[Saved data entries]
+-------+
/-- An engine starts an entry (R145, R169): snapshot, committed state and last committed buffer are loaded and the
registers are 0, or the context of a yield is taken back with the snapshot reloaded (R190). DESIGN CHOICE: the spec does not
say what the scratch area holds at the start of a run or after a yield; it keeps the bytes that the engine's TCM held
(log 37). -/
def Lane.startEntry (c : Ctx) (l : Lane) (e : Nat) (n : Entry) : Lane :=
  match l.legDesc n.leg with
  | none => l
  | some d =>
    let r := l.leg n.leg
    let vs := if n.ahead then r.predNext else r.snap
    let first := match n.saved with
      | some s => s.firstAt
      | none => c.now
    let run : Run := ⟨n.leg, n.ahead, n.second, c.now, first⟩
    let l1 := l.setBytes (tcmAddr e 0xC000) (slotsBytes (vs.take d.snapshot.length))
    let l2 := l1.setLeg n.leg { r with lastEngine := e }
    match n.saved with
    | some s =>
      let l3 := (l2.setBytes (tcmAddr e 0xC100) s.buffer).setBytes (tcmAddr e 0xC200) s.state
      l3.setEng e { l3.eng e with w := s.w, acc0 := s.acc0, acc1 := s.acc1, p := s.p, pc := s.pc, sat := s.sat,
                                  spawn := s.spawn, run := some run, cordic := none, gated := false }
    | none =>
      let l3 := (l2.setBytes (tcmAddr e 0xC100) (l.bytes d.bufferAt (8 * d.buffer.length))).setBytes
        (tcmAddr e 0xC200) (l.committedState e n.leg d)
      l3.setEng e { (l3.eng e).clear with pc := d.entry, run := some run, gated := false }

/-- The bottom-most entry that may be taken, with the rest of the deque. -/
def takeBottom : List Entry → Option (Entry × List Entry)
  | [] => none
  | n :: t =>
    if n.ready then some (n, t)
    else match takeBottom t with
      | some (m, r) => some (m, n :: r)
      | none => none

/-- The top-most entry that a thief may take (R141, R156), with the rest of the deque. -/
def takeTop (sameBlock : Bool) (q : List Entry) : Option (Entry × List Entry) :=
  let ok := fun (n : Entry) => n.ready && (sameBlock || decide (n.saved = none))
  match q.reverse.find? ok with
  | some n =>
    let k := q.length - 1 - q.reverse.findIdx ok
    some (n, q.eraseIdx k)
  | none => none

/-- The first deque in the sweep order with an entry a thief may take (R142). -/
def Lane.stealFrom (c : Ctx) (l : Lane) (e : Nat) : List Nat → Option (Nat × Entry × List Entry)
  | [] => none
  | v :: t =>
    if l.engFit c v then
      match takeTop (decide (v / 4 = e / 4)) (l.eng v).deque with
      | some (n, q) => some (v, n, q)
      | none => l.stealFrom c e t
    else l.stealFrom c e t

/-- An engine that may take a leg: fit, awake, without a run, the scheduler started. -/
def Lane.engFree (c : Ctx) (l : Lane) (e : Nat) : Bool :=
  l.ea.started && l.engFit c e && !(l.eng e).gated && decide ((l.eng e).run = none)

/-- A steal sweep (R142, R164): the leg found is started, or the engine writes its digest and is clock-gated. -/
def Lane.sweep (c : Ctx) (l : Lane) (e : Nat) : Lane :=
  match l.stealFrom c e (sweepOrder c.part.member e) with
  | some (v, n, q) =>
    let l1 := l.setEng v { l.eng v with deque := q }
    let l2 := if v / 4 = e / 4 then { l1 with ea := { l1.ea with localSteals := l1.ea.localSteals + 1 } }
      else { l1 with ea := { l1.ea with remoteSteals := l1.ea.remoteSteals + 1 } }
    l2.startEntry c e n
  | none =>
    let x := (l.eng e).clear.writeDigest 0
    l.setEng e { x with gated := true }

/-- LEG_START (R145): an engine pops its own deque, skipping what is not ready (R156), or steals where its deque is empty. -/
def legStartL (c : Ctx) (e : EngIx) (l : Lane) : Lane :=
  if l.engFree c e.val then
    match takeBottom (l.eng e.val).deque with
    | some (n, q) => (l.setEng e.val { l.eng e.val with deque := q }).startEntry c e.val n
    | none => if (l.eng e.val).deque = [] then l.sweep c e.val else l
  else l

/-- STEAL_SWEEP (R142): of an engine whose deque is empty. -/
def stealSweepL (c : Ctx) (e : EngIx) (l : Lane) : Lane :=
  if l.engFree c e.val && decide ((l.eng e.val).deque = []) then l.sweep c e.val else l

/-- Entries of the lane that a thief may take, and engines awake and idle (R164). -/
def Lane.schedWants (c : Ctx) (l : Lane) (e : Nat) : Bool :=
  let all := List.range (engineCount c.part.member)
  let queued := (all.flatMap (fun i => (l.eng i).deque)).filter (fun n => n.ready)
  let idle := all.filter (fun i => l.engFit c i && !(l.eng i).gated && decide ((l.eng i).run = none))
  decide (idle.length < queued.length) &&
    (List.range e).all (fun i => !l.engFit c i || !(l.eng i).gated)

/-- ENGINE_WAKE (R164): by a push or hand-off to its own deque, by the scheduler where the entries outnumber the awake idle
engines and no lower engine is gated, and by its injection slot, after which it is gated again. -/
def engineWakeL (c : Ctx) (e : EngIx) (cause : WakeCause) (l : Lane) : Lane :=
  let x := l.eng e.val
  let yes := match cause with
    | .push => decide (x.deque ≠ [])
    | .handOff => decide (x.deque ≠ [])
    | .scheduler => l.schedWants c e.val
    | .injection => false
  if l.engFit c e.val && x.gated && yes then l.setEng e.val { x with gated := false } else l

/-! ### Commit -/

/-- A leg runs in the present power state: all legs in RUN, those with still set in STILL (R136). -/
def Lane.mayRun (l : Lane) (d : LegDesc) : Bool := decide (l.get R.PW_STATUS_state = 0) || d.still

/-- On_demand legs of a spawn list are pushed onto the bottom of an engine's deque, each at most once per heat (R140,
R189); in STILL only those with still set (R136). -/
def Lane.pushSpawns (c : Ctx) (l : Lane) (e : Nat) : List Nat → Lane
  | [] => l
  | g :: t =>
    let r := l.leg g
    let runs := match l.legDesc g with
      | some d => l.mayRun d
      | none => true
    if runs = false then l.pushSpawns c e t
    else if r.spawned then (l.flag R.EA_FLAGS_spawn_ignored).pushSpawns c e t
    else ((l.setLeg g { r with spawned := true, due := true }).push c e ⟨g, true, false, false, none⟩).pushSpawns c e t
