/-- How many winding sets of the same motor in other lanes are in active short circuit (R215). -/
def State.setsShorted (s : State) (ln : LaneId) (ch : Fin 2) : Nat :=
  ((othersOf (s.ctx ln)).filter (fun x => (s.lane x).bit (R.PS_STATUS_asc ch.val))).length

/-- CURRENT_SAMPLE. -/
def execCurrentSample (ln : LaneId) (ch : Fin 2) (m : PwmSample) (s : State) : Answer :=
  onMotor ln ch (fun c l => currentSampleL c ch (s.setsShorted ln ch) m l) s

/-- CHANNEL_ENABLE. -/
def execChannelEnable (ln : LaneId) (ch : Fin 2) (on : Bool) (s : State) : Answer :=
  onMotor ln ch (fun c l => channelEnableL c ch on l) s

/-- CATCH_WINDOW_EXPIRY. -/
def execCatchWindowExpiry (ln : LaneId) (ch : Fin 2) (s : State) : Answer :=
  onMotor ln ch (fun c l => catchWindowExpiryL c ch l) s

/-- PULSE_TEST_DONE. -/
def execPulseTestDone (ln : LaneId) (ch : Fin 2) (currents : List W40) (gapSpeed : W40) (s : State) : Answer :=
  onMotor ln ch (fun c l => pulseTestDoneL c ch currents gapSpeed l) s

/-- RELOCK_TIMEOUT. -/
def execRelockTimeout (ln : LaneId) (ch : Fin 2) (s : State) : Answer :=
  onMotor ln ch (fun c l => relockTimeoutL c ch l) s

/-- OBS_ENV_WRITE. -/
def execObsEnvWrite (ln : LaneId) (ch : Fin 2) (value : Word) (s : State) : Answer :=
  writeMotor ln ch (fun _ l => obsEnvWriteL ch value l) s

end Sys2Proof.Machine
end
+-------+
EXERCISE GOAL = In the entries above, find the line holding "else l.stealFrom c e t" and the line holding "is clock-gated. -/"; print both of them and every line between, exactly, and nothing else.

EXPECTED ANSWER =
    else l.stealFrom c e t

/-- An engine that may take a leg: fit, awake, without a run, the scheduler started. -/
def Lane.engFree (c : Ctx) (l : Lane) (e : Nat) : Bool :=
  l.ea.started && l.engFit c e && !(l.eng e).gated && decide ((l.eng e).run = none)

/-- A steal sweep (R142, R164): the leg found is started, or the engine writes its digest and is clock-gated. -/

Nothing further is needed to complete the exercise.